Net income totaled $1.5 million for the period, marking a return to profitability after a $34.7 million loss in the same quarter last year.

Adjusted EBITDA improved 9.7% year-over-year to $10.2 million, highlighting stronger operating efficiency. Tilray also strengthened its balance sheet, reporting a cash position of $265 million and reducing net debt to $4 million.

Irwin D. Simon, chairman and CEO, said the quarter underscored Tilray’s progress toward sustainable profitability and global diversification.
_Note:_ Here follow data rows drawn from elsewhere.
-- ==== Sys2Proof/Machine/Access.lean ====
section
/-!
DEFINITION. Machine/Access.lean: register accesses (00_scope.md, R6 to R11; 04_host_ports.md, R109, R112; 20_address_map.md,
R536 to R545): who may reach which register, what a read returns and clears, what a write stores or starts.
-/

namespace Sys2Proof.Machine

/-! ## Which register, with what access -/

/-- A register as an accessor reaches it: its description, its key in the register file, its access. -/
structure RegAt where
  reg : RegDesc
  key : Nat
  who : Who
  deriving DecidableEq, Repr

/-- Offsets of the control PF's XQ instance that only further queues would use (R536). -/
def xqUnused (r : Nat) : Bool := (8 ≤ r && r < 0x48) || (0x2020 ≤ r && r < 0x2120)

/-- Is a HOD offset one of the shadow registers or HOD_CMD of a channel the control PF has not claimed (R461)? -/
def hodUnclaimed (s : State) (off : Nat) : Bool :=
  0x1180000 ≤ off && off < 0x1180800 && off % 0x80 ≤ 0x20 && !hodClaimed s ((off - 0x1180000) / 0x80)

/-- An access that a claim restricts: without it the register is read-only, or not reachable where it is write-only. -/
def restrict (w : Who) : Who :=
  match w with
  | .rw => .ro
  | .wo => .no
  | .ro => .ro
  | .no => .no

/-- BAR0 of a PF: the register at an offset, with the access column `col` (Table 20-1). -/
def locatePf (s : State) (col : RegDesc → Who) (off : Nat) : Option RegAt :=
  if 0x200000 ≤ off && off < 0x203000 then
    if xqUnused (off - 0x200000) then none
    else (xqRegs.find? (·.covers (off - 0x200000))).map fun r => { reg := r, key := off, who := col r }
  else (bar0Regs.find? (·.covers off)).map fun r =>
    { reg := r, key := off, who := if hodUnclaimed s off then restrict (col r) else col r }

/-- BAR0 of a VF (R538): its own XQ_ instance, and its tenant block read-only. -/
def locateVf (s : State) (fid off : Nat) : Option RegAt :=
  if 0x1000 ≤ off && off < 0x1100 then
    let k := 0x400000 + 0x100 * tenantOf s fid + (off - 0x1000)
    (bar0Regs.find? (·.covers k)).map fun r => { reg := r, key := k, who := .ro }
  else if off < 0x10000 then
    (xqRegs.find? (·.covers off)).map fun r => { reg := r, key := xqVfBase + fid * 0x10000 + off, who := r.ctl }
  else none

/-- Registers of which the management port has its own copy (R512). -/
def mgtCopied (off : Nat) : Bool := off == 0x150000C

def locate (s : State) (a : Accessor) (off : Nat) : Option RegAt :=
  match a with
  | .fn p n =>
    if n ≠ 0 then locateVf s (fnId p n) off
    else locatePf s (fun r => if fnId p 0 = ctlFid s then r.ctl else r.others) off
  | .mgt => (locatePf s RegDesc.mgt off).map fun r => if mgtCopied off then { r with key := off + mgtCopy } else r
  | .flow _ _ => locatePf s RegDesc.ctl off

def Who.reads (w : Who) : Bool := w == .ro || w == .rw
def Who.writes (w : Who) : Bool := w == .wo || w == .rw

/-- Offsets that BEACON withholds (R93): all but GLB_, KPR_ and DMK_. -/
def withheld (s : State) (off : Nat) : Bool :=
  s.phase == .beacon && !(off < 0x2000 || (0x1400000 ≤ off && off < 0x1400500) || (0x1500000 ≤ off && off < 0x1500050))

/-- RSV_WRITE of the block whose range holds a BAR0 offset (R536); HPT_STATUS's outside every range (R112). -/
def blockRsv (off : Nat) : Fld :=
  let within (lo hi : Nat) : Bool := lo ≤ off && off < hi
  if within 0 0x90 || within 0x100 0x124 || within 0x1000 0x2000 then GLB_STATUS_RSV_WRITE
  else if within 0x200000 0x203020 then { XQ_VSTATUS_RSV_WRITE with off := 0x200000 + XQ_VSTATUS_RSV_WRITE.off }
  else if within 0x400000 0x420164 then TEN_STATUS_RSV_WRITE
  else if within 0x600000 0x600088 then TRW_STATUS_RSV_WRITE
  else if within 0x800000 0x800028 then LTH_STATUS_RSV_WRITE
  else if within 0x900000 0x900048 then DRC_STATUS_RSV_WRITE
  else if within 0xA00000 0xA8000C then FLC_STATUS_RSV_WRITE
  else if within 0xC00000 0xC80008 then RDC_STATUS_RSV_WRITE
  else if within 0xD00000 0xD20000 || within 0xD80000 0xD80008 then SRV_STATUS_RSV_WRITE
  else if within 0xE00000 0xE0003C then LTN_STATUS_RSV_WRITE
  else if within 0xF00000 0xF10000 || within 0xF40000 0xF4000C then SPN_STATUS_RSV_WRITE
  else if within 0xF80000 0xF88000 || within 0xFC0000 0xFC0004 then VCM_STATUS_RSV_WRITE
  else if within 0x1000000 0x1000058 then UDC_STATUS_RSV_WRITE
  else if within 0x1100000 0x1100010 then RND_STATUS_RSV_WRITE
  else if within 0x1180000 0x1180808 then HOD_STATUS_RSV_WRITE
  else if within 0x1200000 0x1200010 then MSK_STATUS_RSV_WRITE
  else if within 0x1300000 0x1300060 then OZP_STATUS_RSV_WRITE
  else if within 0x1400000 0x1400500 then KPR_STATUS_RSV_WRITE
  else if within 0x1500000 0x1500050 then DMK_STATUS_RSV_WRITE
  else if within 0x1600000 0x1600028 then BLS_STATUS_RSV_WRITE
  else if within 0x1601000 0x1601018 || within 0x1601020 0x160109C then PWR_STATUS_RSV_WRITE
  else if within 0x1602000 0x160200C then TBS_STATUS_RSV_WRITE
  else if within 0x1603000 0x1603018 || within 0x1603020 0x160302C then MSR_STATUS_RSV_WRITE
  else HPT_STATUS_RSV_WRITE

/-- The RSV_WRITE bit that an accessor's discarded write at an offset sets: a VF's XQ_ instance and its tenant region have the
instance's own (R169, R193). -/
def rsvOf (s : State) (a : Accessor) (off : Nat) : Fld :=
  match a with
  | .fn p n =>
    if n = 0 then blockRsv off
    else if (0x1000 ≤ off && off < 0x2000) || (locateVf s (fnId p n) off).isSome then
      xqF s (fnId p n) XQ_VSTATUS_RSV_WRITE
    else HPT_STATUS_RSV_WRITE
  | .mgt => blockRsv off
  | .flow _ _ => blockRsv off

/-- The power domain of the unit instance a register belongs to (R542). -/
def regDomain (off : Nat) : Option Nat :=
  if 0x100000 ≤ off && off < 0x106000 then some ((off - 0x100000) / 0x1000)
  else if 0x900010 ≤ off && off < 0x900050 then some (95 + (off - 0x900010) / 16)
  else if 0xA00000 ≤ off && off < 0xA80000 then some (99 + (off - 0xA00000) / 0x4000)
  else if 0xC00000 ≤ off && off < 0xC80000 then some (135 + (off - 0xC00000) / 0x4000)
  else if 0xD00000 ≤ off && off < 0xD20000 then some (135 + (off - 0xD00000) / 0x1000)
  else if 0xF00000 ≤ off && off < 0xF10000 then some (167 + (off - 0xF00000) / 0x1000)
  else if 0xF80000 ≤ off && off < 0xF88000 then some (167 + (off - 0xF80000) / 0x800)
  else if 0x1180000 ≤ off && off < 0x1180800 then some (33 + (off - 0x1180000) / 0x80)
  else none

def unitOff (s : State) (off : Nat) : Bool :=
  match regDomain off with
  | some d => !pdOn s d
  | none => false

/-! ## Pairs (R10) -/

/-- The _LO registers of the pairs: base and array. -/
def pairs : List (Nat × List (Nat × Nat)) := [
  (0x200808, []), (0x200810, []), (0x203000, []), (0x203008, []), (0x203010, []), (0x600040, []), (0x1000044, []),
  (0x1180000, [(16, 0x80)]), (0x1180008, [(16, 0x80)]), (0x1180028, [(16, 0x80)]), (0x1180030, [(16, 0x80)]),
  (0x1300020, []), (0x1300028, []), (0x1300030, []), (0x1602004, [])]

def isLo (k : Nat) : Bool :=
  if xqVfBase ≤ k then (k - xqVfBase) % 0x10000 == 0x808 || (k - xqVfBase) % 0x10000 == 0x810
  else pairs.any fun p => inDims k p.1 p.2

def isHi (k : Nat) : Bool := 4 ≤ k && isLo (k - 4)

/-- What one accessor holds of the pair at `lo`. -/
def heldOf (s : State) (a : Accessor) (lo : Nat) : Held :=
  (s.held.find? fun h => h.who == a && h.lo == lo).getD { who := a, lo := lo }

def setHeld (s : State) (h : Held) : State :=
  let rest := s.held.filter fun x => !(x.who == h.who && x.lo == h.lo)
  { s with held := if h.capHi.isNone && h.wrLo.isNone then rest else h :: rest }

/-! ## Reads -/

/-- Does a read of bytes `b0` to `b1 - 1` of a word cover all of a field's bytes (R9)? -/
def coversField (f : FieldDesc) (b0 b1 : Nat) : Bool := b0 ≤ f.lo / 8 && (f.lo + f.w - 1) / 8 < b1

/-- Clear one rc field: the selected task's and the selected source's counts lie in their units. -/
def clearRc (s : State) (k : Nat) (f : FieldDesc) : State :=
  let t := fget s LTN_TASK_SEL_TASK
  if k = 0xE00020 then
    modTask s t fun x => if f.lo = 0 then { x with misses := 0 } else { x with satInst := 0 }
  else if k = 0xE00024 then modTask s t fun x => { x with execMax := 0 }
  else if k = 0x1400044 then
    let src := fget s KPR_SRC_SEL_SOURCE
    modKpr s fun x => { x with counts := tset 0 x.counts src 0 }
  else fset s ⟨k, f.lo, f.w⟩ 0

/-- The rc fields of a register that a read covers are cleared with it (R6, R9). -/
def clearRcs (s : State) (k b0 b1 : Nat) (fs : List FieldDesc) : State :=
  (fs.filter fun f => f.acc == .rc && coversField f b0 b1).foldl (fun s f => clearRc s k f) s

/-- GLB_GPIO_IN: an output pin reads what it drives (an open-drain pin that sinks reads 0); the level of any other pin is the
outside's, an open value. -/
def readGpio (s : State) : Word × State :=
  let (x, s) := drawFree s
  let out := fget s GLB_GPIO_OUT_OUT
  let bit : Nat → Nat := fun b =>
    let o := out / 2 ^ b % 2
    if gpioCode s b = 1 then o else if gpioCode s b = 2 && o = 1 then 0 else x / 2 ^ b % 2
  (BitVec.ofNat 32 ((List.range 24).map fun b => bit b * 2 ^ b).sum, s)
Tilray has operations in Canada, the U.S., Europe, and Latin America.

“Our global platform, proven expertise in medical and adult-use cannabis, and trusted partnerships with patients, healthcare professionals, and policymakers set us apart as the partner of choice in this dynamic industry,” Simon said.

Looking ahead to 2026, Tilray eyes opportunities in emerging markets within the Middle East, India, Türkiye and Asia with a focus on non-alcoholic beer, beverages and hemp-based food product sales.

“Looking forward, I am confident in Tilray’s ability to seize the transformative opportunities ahead, especially as the U.S. explores cannabis rescheduling and the European cannabis landscape continues to evolve,” Simon added.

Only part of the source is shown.